Includes parasitic absorption (light absorbed by encapsulant, contacts, etc.).
Includes recombination and transport losses in the cell.
Practical measure for actual cell performance.
Typically 70 to 95 percent across visible spectrum.
IQE:
Excludes reflection losses.
Excludes parasitic absorption.
Includes only recombination and transport losses.
Pure measure of cell physics.
Typically 90 to 98 percent across visible spectrum.

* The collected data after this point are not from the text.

/-- R332, R335, R337, R339, R342: the bank units and the start of a handler. One element of a started command: `NBMAC` adds a[i] × b to y[i], rounded once; `NBRED` adds x[i] to its sum, rounded, and writes the sum at the end with `WR`; `NBFILL` writes the pattern; `NBCOPY` copies 16 bytes. After the last element the command leaves, its locks are freed, and its slot gets `STATUS` 0 and, for `NBRED`, the sum. A command whose operand is not compute-capable ends with `STATUS` 0x25 and
writes nothing; one whose home lies in another bank goes there (the model's reading: log 79), and one that waits for range-lock entries does not run (log 101). A base-die core with no handler starts the oldest in its queue, in its private row. -/
def Sys2Proof.Says.NearSteps : Prop :=
  ∀ (s : State) (bank : Nat) (c : NbCmd), s.sel.unit = bank → NobodyWaits s →
    let b := c.spec
    let i := c.pos
    let n := dwBits b 4 31 0
    let last := decide (n ≤ i + 1)
    let next : NbCmd := { c with pos := i + 1 }
    dwBits b 0 43 43 = 0 →
    (BankRuns s bank 0 c → i < n → c.dst % 4 = 0 → c.srcA % 2 = 0 → c.srcB % 2 = 0 →
      let w := nearDst b
      let f := if w = 2 then bf16 else fp32
      let x := if dwBits b 4 33 33 = 1 then dw b 5 % 65536 else s.peek (c.srcB + 2 * i) 2
      ∃ t, exec .nbmac s = .next t ∧ BankGoesOn s t bank c next last 0 ∧ OnlyCells s t (c.dst + w * i) w ∧
        t.peek (c.dst + w * i) w = (rnd f .rne false ((valOf f (s.peek (c.dst + w * i) w)).add false ((valOf bf16 (s.peek (c.srcA + 2 * i) 2)).mul (valOf bf16 x)))).enc) ∧
    (BankRuns s bank 1 c → i < n → c.srcA % 4 = 0 → c.dst % 4 = 0 →
      let w := nearSrc b
      let sum := rne32 ((f32 c.acc).add false (valOf (if w = 2 then bf16 else fp32) (s.peek (c.srcA + w * i) w)))
      ∃ t, exec .nbred s = .next t ∧ BankGoesOn s t bank c { next with acc := sum } last sum ∧
        (if i + 1 = n ∧ dwBits b 4 34 34 = 1 then OnlyCells s t c.dst 4 ∧ t.peek c.dst 4 = sum else t.mem = s.mem)) ∧
    (BankRuns s bank 2 c → i < n → c.dst % 8 = 0 → dwBits b 0 26 24 ≤ 3 →
      let w := nearDst b
      ∃ t, exec .nbfill s = .next t ∧ BankGoesOn s t bank c next last 0 ∧ OnlyCells s t (c.dst + w * i) w ∧ t.peek (c.dst + w * i) w = dw b 5 % 2 ^ (8 * w)) ∧
    (BankRuns s bank 3 c → 16 * i < n → ∃ t, exec .nbcopy s = .next t ∧ BankGoesOn s t bank c next (decide (n ≤ 16 * (i + 1))) 0 ∧ OnlyCells s t (c.dst + 16 * i) 16 ∧
      (0x8000000000 ≤ c.dst → c.dst + 16 * i + 16 ≤ 0x10000000000 → ∀ j, j < 16 → t.peek (c.dst + 16 * i + j) 1 = s.peek (c.srcA + 16 * i + j) 1)) ∧
    (∀ pa o, tget [] s.banks bank = [c] → c.started = false → c.bar = false → s.lateFor (clusterOfRid c.rid) c.id = false → dwBits b 0 7 0 = 2 → isBase c.rid = false → (s.coreOf (coreOfRid c.rid)).wiped ≤ c.id → Maps s (clusterOfRid c.rid) c.tenant (dw b 1) pa 8 true → SlotHeld s (coreOfRid c.rid) c.tenant c.tag o →
      ∃ t, exec .nbfill s = .next t ∧ t.mem = s.mem ∧ tget [] t.banks bank = [] ∧ SlotFilled t (coreOfRid c.rid) c.tag o 0x25 0) ∧
    (∀ p ∈ [((.nbmac : Instr), 0), (.nbred, 1), (.nbfill, 2), (.nbcopy, 3)], ∀ other, tget [] s.banks bank = [c] → c.started = false → c.bar = false → s.lateFor (clusterOfRid c.rid) c.id = false → dwBits b 0 7 0 = p.2 → s.nbBank (clusterOfRid c.rid) c.tenant b = some other → other ≠ bank →
      ∃ t, exec p.1 s = .next t ∧ { t with banks := s.banks } = s ∧ tget [] t.banks bank = [] ∧ tget [] t.banks other = tget [] s.banks other ++ [c]) ∧
    (∀ p ∈ [((.nbmac : Instr), 0), (.nbred, 1), (.nbfill, 2), (.nbcopy, 3)], tget [] s.banks bank = [] ∨ (tget [] s.banks bank = [c] ∧ (dwBits b 0 7 0 ≠ p.2 ∨ s.lateFor (clusterOfRid c.rid) c.id = true)) → exec p.1 s = .next s) ∧
    (let x := s.bdcOf bank
     let rid := 12582912 + bank
     (x.run ≠ none ∨ x.inq = [] → exec .nhHandlerStart s = .next s) ∧
     ∀ payload sender hnd slot ten rest, x.run = none → x.inq = (payload, sender, hnd, slot, ten) :: rest → bank < 64 → hnd < 2 ^ 64 →
       ∃ t, exec .nhHandlerStart s = .next t ∧ t.bdcOf bank = { x with inq := rest, run := some (sender, hnd, slot, ten), bundles := 0, tenant := ten } ∧ t.ctlOf rid = { state := .opened, pc := BitVec.ofNat 57 ((tget (0, 0) x.nhtab hnd : W × W).1.toNat / 4 % 2 ^ 55 * 4) } ∧
         t.greg rid 1 = sender.toNat ∧ t.greg rid 2 = hnd ∧ t.rowGet rid 320 64 = payload.toNat ∧ (∀ j, 3 ≤ j → j < 32 → t.greg rid j = 0) ∧ (∀ r, r ≠ rid → t.ctlOf r = s.ctlOf r) ∧ ∀ q, q < rowAddr rid ∨ rowAddr rid + 384 ≤ q → mget t.mem q = mget s.mem q)
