-- ==== Sys2Proof/Laws/Words.lean ====
section
/-! SUPPORT. Laws of a word's completion: what `retire`, issue cycles, transfers and closes change, and what a source leaves of the
state. -/

namespace Sys2Proof.Machine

Both are useful. EQE shows actual cell performance. IQE shows fundamental cell physics. The difference between them indicates reflection and absorption opportunities for improvement.
QE measurement procedure
QE is measured in laboratory conditions:
Setup:
Monochromator (tunable narrowband light source).
Reference detector (calibrated photon counter).
Cell holder with bias and current measurement.
Computer-controlled wavelength stepping.
Procedure:
Set monochromator to specific wavelength.
Measure incident photon flux using reference detector.
Illuminate solar cell.
Measure cell current at short-circuit condition.
Calculate EQE = (cell current / electron charge) / (incident photon flux).
Repeat across wavelengths (typically 300 to 1200 nm).
Plot EQE versus wavelength.
For IQE measurement, additional reflection measurement is needed to correct for front-surface losses.
The result is a QE curve showing detailed cell wavelength performance.
QE curve interpretation
A typical QE curve shows:
Short wavelengths (300-400 nm, UV-blue):
EQE may drop due to front-surface absorption.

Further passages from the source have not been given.